Set down exactly the first line of the entries and every line after it, through the line with "IMM zero-extended. -/".

######

/-- ADDI (R242): IMM sign-extended. -/
def execOAddi (u : RunUnit) (d a : V) (imm : BitVec 18) (s : State) : Host.Outcome State Fault Refusal :=
  s.orwynRun (.oAddi u d a imm) u (fun r => r.put d (r.v a + imm.signExtend 32))

/-- ANDI (R242): IMM zero-extended. -/
def execOAndi (u : RunUnit) (d a : V) (imm : BitVec 18) (s : State) : Host.Outcome State Fault Refusal :=
  s.orwynRun (.oAndi u d a imm) u (fun r => r.put d (r.v a &&& imm.setWidth 32))

/-- ORI (R242). -/
def execOOri (u : RunUnit) (d a : V) (imm : BitVec 18) (s : State) : Host.Outcome State Fault Refusal :=
  s.orwynRun (.oOri u d a imm) u (fun r => r.put d (r.v a ||| imm.setWidth 32))

/-- XORI (R242). -/
def execOXori (u : RunUnit) (d a : V) (imm : BitVec 18) (s : State) : Host.Outcome State Fault Refusal :=
  s.orwynRun (.oXori u d a imm) u (fun r => r.put d (r.v a ^^^ imm.setWidth 32))

/-- SHLI (R242). -/
def execOShli (u : RunUnit) (d a : V) (imm : BitVec 18) (s : State) : Host.Outcome State Fault Refusal :=
  s.orwynRun (.oShli u d a imm) u (fun r => r.put d (r.v a <<< imm.toNat))

/-- SHRI (R242). -/
def execOShri (u : RunUnit) (d a : V) (imm : BitVec 18) (s : State) : Host.Outcome State Fault Refusal :=
  s.orwynRun (.oShri u d a imm) u (fun r => r.put d (r.v a >>> imm.toNat))

/-- SRAI (R242). -/
def execOSrai (u : RunUnit) (d a : V) (imm : BitVec 18) (s : State) : Host.Outcome State Fault Refusal :=
  s.orwynRun (.oSrai u d a imm) u (fun r => r.put d ((r.v a).sshiftRight imm.toNat))

/-- MOVI (R242): IMM sign-extended. -/
def execOMovi (u : RunUnit) (d : V) (imm : BitVec 18) (s : State) : Host.Outcome State Fault Refusal :=
  s.orwynRun (.oMovi u d imm) u (fun r => r.put d (imm.signExtend 32))

/-- ORHI (R242): A OR (IMM << 14). -/
def execOOrhi (u : RunUnit) (d a : V) (imm : BitVec 18) (s : State) : Host.Outcome State Fault Refusal :=
  s.orwynRun (.oOrhi u d a imm) u (fun r => r.put d (r.v a ||| (imm.setWidth 32 <<< 14)))

/-- DONE (R242, R249): completes the pending call at commit. -/
def execODone (u : RunUnit) (s : State) : Host.Outcome State Fault Refusal :=
  s.orwynRun (.oDone u) u (fun r => { r.skip with called := true })

/-- MUL (R242): signed. -/
def execOMul (u : RunUnit) (d a b : V) (s : State) : Host.Outcome State Fault Refusal :=
  s.orwynRun (.oMul u d a b) u (fun r => r.putPair d (BitVec.ofInt 64 ((r.v a).toInt * (r.v b).toInt)))

/-- MULU (R242): unsigned. -/
def execOMulu (u : RunUnit) (d a b : V) (s : State) : Host.Outcome State Fault Refusal :=
  s.orwynRun (.oMulu u d a b) u (fun r => r.putPair d (BitVec.ofNat 64 ((r.v a).toNat * (r.v b).toNat)))

/-- The unit is free after END: an engine's slot ends with its record and its cycles (R375, R378), a harvest unit stays occupied for
the cycles of its program (R198). -/
def State.endRun (s : State) (u : RunUnit) (r : Run) : State :=
  let s := s.setRun u none
  let used := r.cycles + 1
  match u with
  | .engine e =>
    let s := s.tally e used
    s.traceIf 2 (s.bit .tfEngines 0 e) (r.slot + 2 ^ 12 * e + 2 ^ 16 * used)
  | .trip => s
  | .harvest c =>
    let busy := 8 + used
    (s.wr .hvFree c (r.start + busy : Nat)).keepMax .HARVEST_MAX c busy

/-- END (R242): ends the run; its cycle is the commit cycle. -/
def execOEnd (u : RunUnit) (s : State) : Host.Outcome State Fault Refusal :=
  let (s, on) := s.toIssue u
  .next (match s.run u with
    | none => s
    | some r => if on && r.here u = orwynEncode (.oEnd u) then (s.endRun u r).commitRun u r else s)

/-- BEQ (R242). -/
def execOBeq (u : RunUnit) (a b : V) (off : BitVec 10) (s : State) : Host.Outcome State Fault Refusal :=
  s.orwynRun (.oBeq u a b off) u (fun r => r.branch (r.v a = r.v b) off)

/-- BNE (R242). -/
def execOBne (u : RunUnit) (a b : V) (off : BitVec 10) (s : State) : Host.Outcome State Fault Refusal :=
  s.orwynRun (.oBne u a b off) u (fun r => r.branch (r.v a ≠ r.v b) off)

/-- BLT (R242): signed. -/
def execOBlt (u : RunUnit) (a b : V) (off : BitVec 10) (s : State) : Host.Outcome State Fault Refusal :=
  s.orwynRun (.oBlt u a b off) u (fun r => r.branch (decide ((r.v a).toInt < (r.v b).toInt)) off)

/-- BGE (R242): signed. -/
def execOBge (u : RunUnit) (a b : V) (off : BitVec 10) (s : State) : Host.Outcome State Fault Refusal :=
  s.orwynRun (.oBge u a b off) u (fun r => r.branch (decide ((r.v b).toInt ≤ (r.v a).toInt)) off)

/-- BLTU (R242): unsigned. -/
def execOBltu (u : RunUnit) (a b : V) (off : BitVec 10) (s : State) : Host.Outcome State Fault Refusal :=
  s.orwynRun (.oBltu u a b off) u (fun r => r.branch (decide ((r.v a).toNat < (r.v b).toNat)) off)

/-- BGEU (R242): unsigned. -/
def execOBgeu (u : RunUnit) (a b : V) (off : BitVec 10) (s : State) : Host.Outcome State Fault Refusal :=
  s.orwynRun (.oBgeu u a b off) u (fun r => r.branch (decide ((r.v b).toNat ≤ (r.v a).toNat)) off)

/-- BRA (R242). -/
def execOBra (u : RunUnit) (off : BitVec 10) (s : State) : Host.Outcome State Fault Refusal :=
  s.orwynRun (.oBra u off) u (fun r => r.branch true off)

/-- LOOP (R242): the body runs COUNT + 1 times. -/
def execOLoop (u : RunUnit) (count : BitVec 8) (s : State) : Host.Outcome State Fault Refusal :=
  s.orwynRun (.oLoop u count) u (fun r => { r with loops := ⟨r.pos + 1, count.toNat, 0⟩ :: r.loops, pos := r.pos + 1 })

/-- ENDL (R242): one pass of the body ends. -/
def execOEndl (u : RunUnit) (s : State) : Host.Outcome State Fault Refusal :=
  s.orwynRun (.oEndl u) u (fun r =>
    match r.loops with
    | [] => r.skip
    | l :: rest => if l.index < l.count then { r with loops := { l with index := l.index + 1 } :: rest, pos := l.body }
      else { r with loops := rest, pos := r.pos + 1 })

/-- LIDX (R242): the index of the innermost loop. -/
def execOLidx (u : RunUnit) (d : V) (s : State) : Host.Outcome State Fault Refusal :=
  s.orwynRun (.oLidx u d) u (fun r => r.put d (match r.loops with | l :: _ => BitVec.ofNat 32 l.index | [] => 0))

/-- TIME (R242): device time in the issuing cycle. -/
def execOTime (u : RunUnit) (d : V) (s : State) : Host.Outcome State Fault Refusal :=
  s.orwynAt (.oTime u d) u (fun s r => (s, r.putPair d (BitVec.ofNat 64 s.now)))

######

**Solution to this problem**
/-- ADDI (R242): IMM sign-extended. -/
def execOAddi (u : RunUnit) (d a : V) (imm : BitVec 18) (s : State) : Host.Outcome State Fault Refusal :=
  s.orwynRun (.oAddi u d a imm) u (fun r => r.put d (r.v a + imm.signExtend 32))

/-- ANDI (R242): IMM zero-extended. -/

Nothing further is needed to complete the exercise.